Mais tarde, descobrirá que é capaz de iniciar uma história de amor só se for capaz de crer no outro e de ser, por sua vez, confiável para o outro. Não é significativo que, tempos atrás, aqueles que iniciavam uma história de amor com responsabilidade e confiança se chamavam fidanzati [noivos] e, no momento das núpcias, trocavam-se a "fé"? Durante toda a nossa existência, devemos saber crer nos outros: também nas relações sociais e nas econômicas, devemos confiar, "dar crédito", como diz a linguagem comercial, isto é, crer em alguém.

Sim, há uma humanidade da fé à qual nós, cristãos, infelizmente, não estamos suficientemente atentos: corremos o risco de ser devorados pela ânsia ou pela paixão da fé em Deus e não compreendemos que, sem essa fé humana, não é possível que, em uma pessoa, se enxerte a fé em Deus, senão como declaração teísta, como afirmação de pertencimento cultural e identitário, certamente não como confissão cristã.

Mas justamente essa humanidade da fé nos leva a confessar hoje a crise da fé: crise do ato humano do crer que se tornou tão difícil, raro e, frequentemente, porém, contraditório. Somos poucos dispostos a pôr a confiança nos outros, somos incapazes de "acreditar junto com os outros" em um objetivo, em um projeto que sentimos que é bom. Constatamos isso a cada dia: por que se prefere a convivência ao casamento? Por que se tornou tão difícil uma história perseverante e fiel no amor? Por que a palavra dada no casamento ou na vida comunitária, nas relações amorosas é tão facilmente desmentida?

Será que hoje não conseguimos mais crer e, talvez, principalmente, crer no amor? Porém, o apóstolo João dá esta definição lapidar dos cristãos: "Nós somos aqueles que creem no amor" (1Jo 4, 16). Muitas vezes, ouço reclamações sobre a falta de fé em Deus, sobre a remoção que a nossa sociedade opera com relação a Deus, mas no coração sou tentado por uma reação de intolerância: como é possível se lamentar de que as pessoas não creem mais em Deus quando não creem mais no outro, em que está ao lado, na companhia dos homens e das mulheres? Como pensar que se pode crer em um Deus que não se vê e não crer nos outros que vemos e graças aos quais crescemos e nos tornamos pessoas adultas?

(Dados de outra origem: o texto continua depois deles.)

/-! ### Faults, retirement, moves (R300, R301) -/

/-- A core reset: image reloaded, registers and binding areas 0; it runs again 200 us later (R300). -/
def resetCore (c : Nat) (s : State) : State :=
  let s := silenceCore c s
  modCore c (fun x =>
    let y := x.bindings.foldl (fun y b => y.clearAreas b) (x.fill x.image).clearRegs
    { y with stopDue := false, dropDue := false, state := if x.stopDue then .stopped else x.state,
             backAt := if x.stopDue then none else if x.state = .running then some (s.now + 200000000) else x.backAt }) s

/-- `ZC_IMEM_PARITY` (R300): reset and a recovery; a second one within 10 s of the first calls for retirement. A read of a core that
does not run checks its words too (R282). -/
def execZcImemParity (t : Ps) (c : Fin 32) (addr : Nat) (s : State) : Res :=
  let s := s.adv t
  let x := core s c.val
  .next (if x.state = .retired then s
  else
    let again := x.iParAt.any (fun f => decide (s.now ≤ f + 10000000000000))
    let t0 := if again then x.iParAt else some s.now
    let s := modCore c.val (fun x => { x with iParAt := t0, retireDue := x.retireDue || again }) s
    startRecovery 0 (BitVec.ofNat 16 c.val)
      [.fault 0x0600 c.val 0 (BitVec.ofNat 32 addr) (BitVec.ofNat 32 x.ctx0) false] (resetCore c.val s))

/-- `ZC_DMEM_PARITY` (R300): the invocation's bits are 0; 16 errors within 1 s call for retirement. -/
def execZcDmemParity (t : Ps) (c : Fin 32) (addr : Nat) (s : State) : Res :=
  let s := s.adv t
  let x := core s c.val
  .next (if x.state = .retired then s
  else
    let recent := s.now :: x.dParAt.filter (fun f => s.now < f + 1000000000000)
    raise { code := 0x0601, unit := c.val, a0 := addr, a1 := x.ctx0 }
      (modCore c.val (fun x => { x with spoiled := x.spoiled || x.inv.isSome, parity := satInc x.parity, dParAt := recent,
                                        retireDue := x.retireDue || 16 ≤ recent.length }) s))

/-- The group masks of some contexts' bindings with one core in place of another (R301). -/
def renameCore (c d : Nat) (ks : List Nat) (s : State) : State :=
  { s with cores := s.cores.map (fun x => { x with bindings := x.bindings.map (fun b =>
      if ks.contains b.ctx then { b with mask := (b.mask &&& ~~~(BitVec.ofNat 32 (2 ^ c))) ||| BitVec.ofNat 32 (2 ^ d) } else b) }) }

/-- A core retired; its bindings move to the lowest-numbered EMPTY core when there is one, and serve lines from 2 ms after the
retirement on (R301). -/
def retireCore (c : Nat) (s : State) : State :=
  let x := core s c
  let s := silenceCore c s
  let x1 := core s c
  match (List.range s.zoneCores).find? (fun d => (core s d).state = .empty) with
  | some d =>
    if x.bindings.isEmpty then
      raise { code := 0x0602, unit := c, a0 := 0xFF, retired := true } (modCore c (fun _ => { x1 with state := .retired }) s)
    else
      let moved := x1.bindings.map (fun b => { b with places := [], from_ := max b.from_ (s.now + 2000000000) })
      let fresh : Core := moved.foldl (fun y b => y.clearAreas b) (({} : Core).fill x1.image)
      let s := modCore c (fun x => { x with state := .retired, bindings := [], stopDue := false }) s
      let s := modCore d (fun _ => { fresh with
        state := .stopped, bindings := moved, movedFrom := c, backAt := some (s.now + 2000000000) }) s
      raise { code := 0x0602, unit := c, a0 := d, a1 := x.ctx0, retired := true, spare := true }
        (renameCore c d (moved.map (·.ctx)) s)
  | none =>
    raise { code := 0x0603, unit := c, a0 := 0xFF, a1 := x.ctx0, retired := true, noSpare := true }
      (modCore c (fun x => { x with state := .retired, stopDue := false }) s)

/-- `ZC_RETIRED`: when the errors of R300 call for it. -/
def execZcRetired (t : Ps) (c : Fin 32) (s : State) : Res :=
  let s := s.adv t
  .next (if (core s c.val).retireDue && (core s c.val).state ≠ .retired then
    retireCore c.val (modCore c.val (fun x => { x with retireDue := false }) s) else s)

/-- `CORE_MOVE_START` (R301): the core that took the bindings runs, 2 ms or more after the retirement. -/
def execCoreMoveStart (t : Ps) (c : Fin 32) (s : State) : Res :=
  let s := s.adv t
  let x := core s c.val
  .next (match x.backAt with
    | some b => if x.state = .stopped && !x.bindings.isEmpty && b ≤ s.now then modCore c.val (fun x => { x.clearRegs with state := .running, backAt := none }) s else s
    | none => s)

/-! ### Recovery and sleep (R303) -/

/-- Invocations in progress and waiting samples discarded; a repeat in progress is finished first (R288). -/
def recoverCores (s : State) : State :=
  { s with cores := s.cores.map (fun x =>
      if x.inv.isSome && x.rep ≠ 0 then { x with dropDue := true, bus := [], buffer := [] }
      else { x with inv := none, bus := [], buffer := [], stopDue := false,
                    state := if x.stopDue then .stopped else x.state, backAt := if x.stopDue then none else x.backAt }) }

/-- Entry to sleep: every core that is not RETIRED becomes EMPTY. -/
def sleepCores (s : State) : State :=
  { s with cores := s.cores.map (fun x => if x.state = .retired then { state := .retired } else {}) }

/-! ### Common checks -/

/-- The mask's lowest set bit. -/
def lowBit (m : Nat) : Option Nat := (List.range 32).find? (tst m)
/-- Cores absent from the part (R4). -/
def absentCores (s : State) (target m : Nat) : Bool := s.zoneCores ≤ target || 2 ^ s.zoneCores ≤ m

/-- The first of some numbered reasons that holds; 0 for none. -/
def firstReason : Nat → List Bool → Nat
  | _, [] => 0
  | n, b :: bs => if b then n else firstReason (n + 1) bs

Lendo a Bíblia com sabedoria, captamos sobretudo uma longa educação para a fé, operada pelo próprio Deus, partindo de Abraão até Jesus Cristo. Não por acaso, o livro da Sabedoria nos fala de "Deus educador do homem", Deus que ensina os seres humanos. A Igreja italiana se comprometeu, nos próximos anos, a refletir sobre a educação para a fé: não nos esqueçamos que a busca e o empenho serão fecundos se nos dermos conta de que a fé também tem uma humanidade: isso significa não só crer em Deus, mas também crer no próximo, na Terra, no futuro.

Uma pergunta me parece surgir, então, dessas considerações: quem é crente? Quando alguém crê verdadeiramente? São verdadeiramente não crentes todos aqueles que se dizem ateus? E são verdadeiramente crentes todos aqueles que dizem crer em Deus ou se vangloriam orgulhosamente pelo seu próprio pertencimento cristão?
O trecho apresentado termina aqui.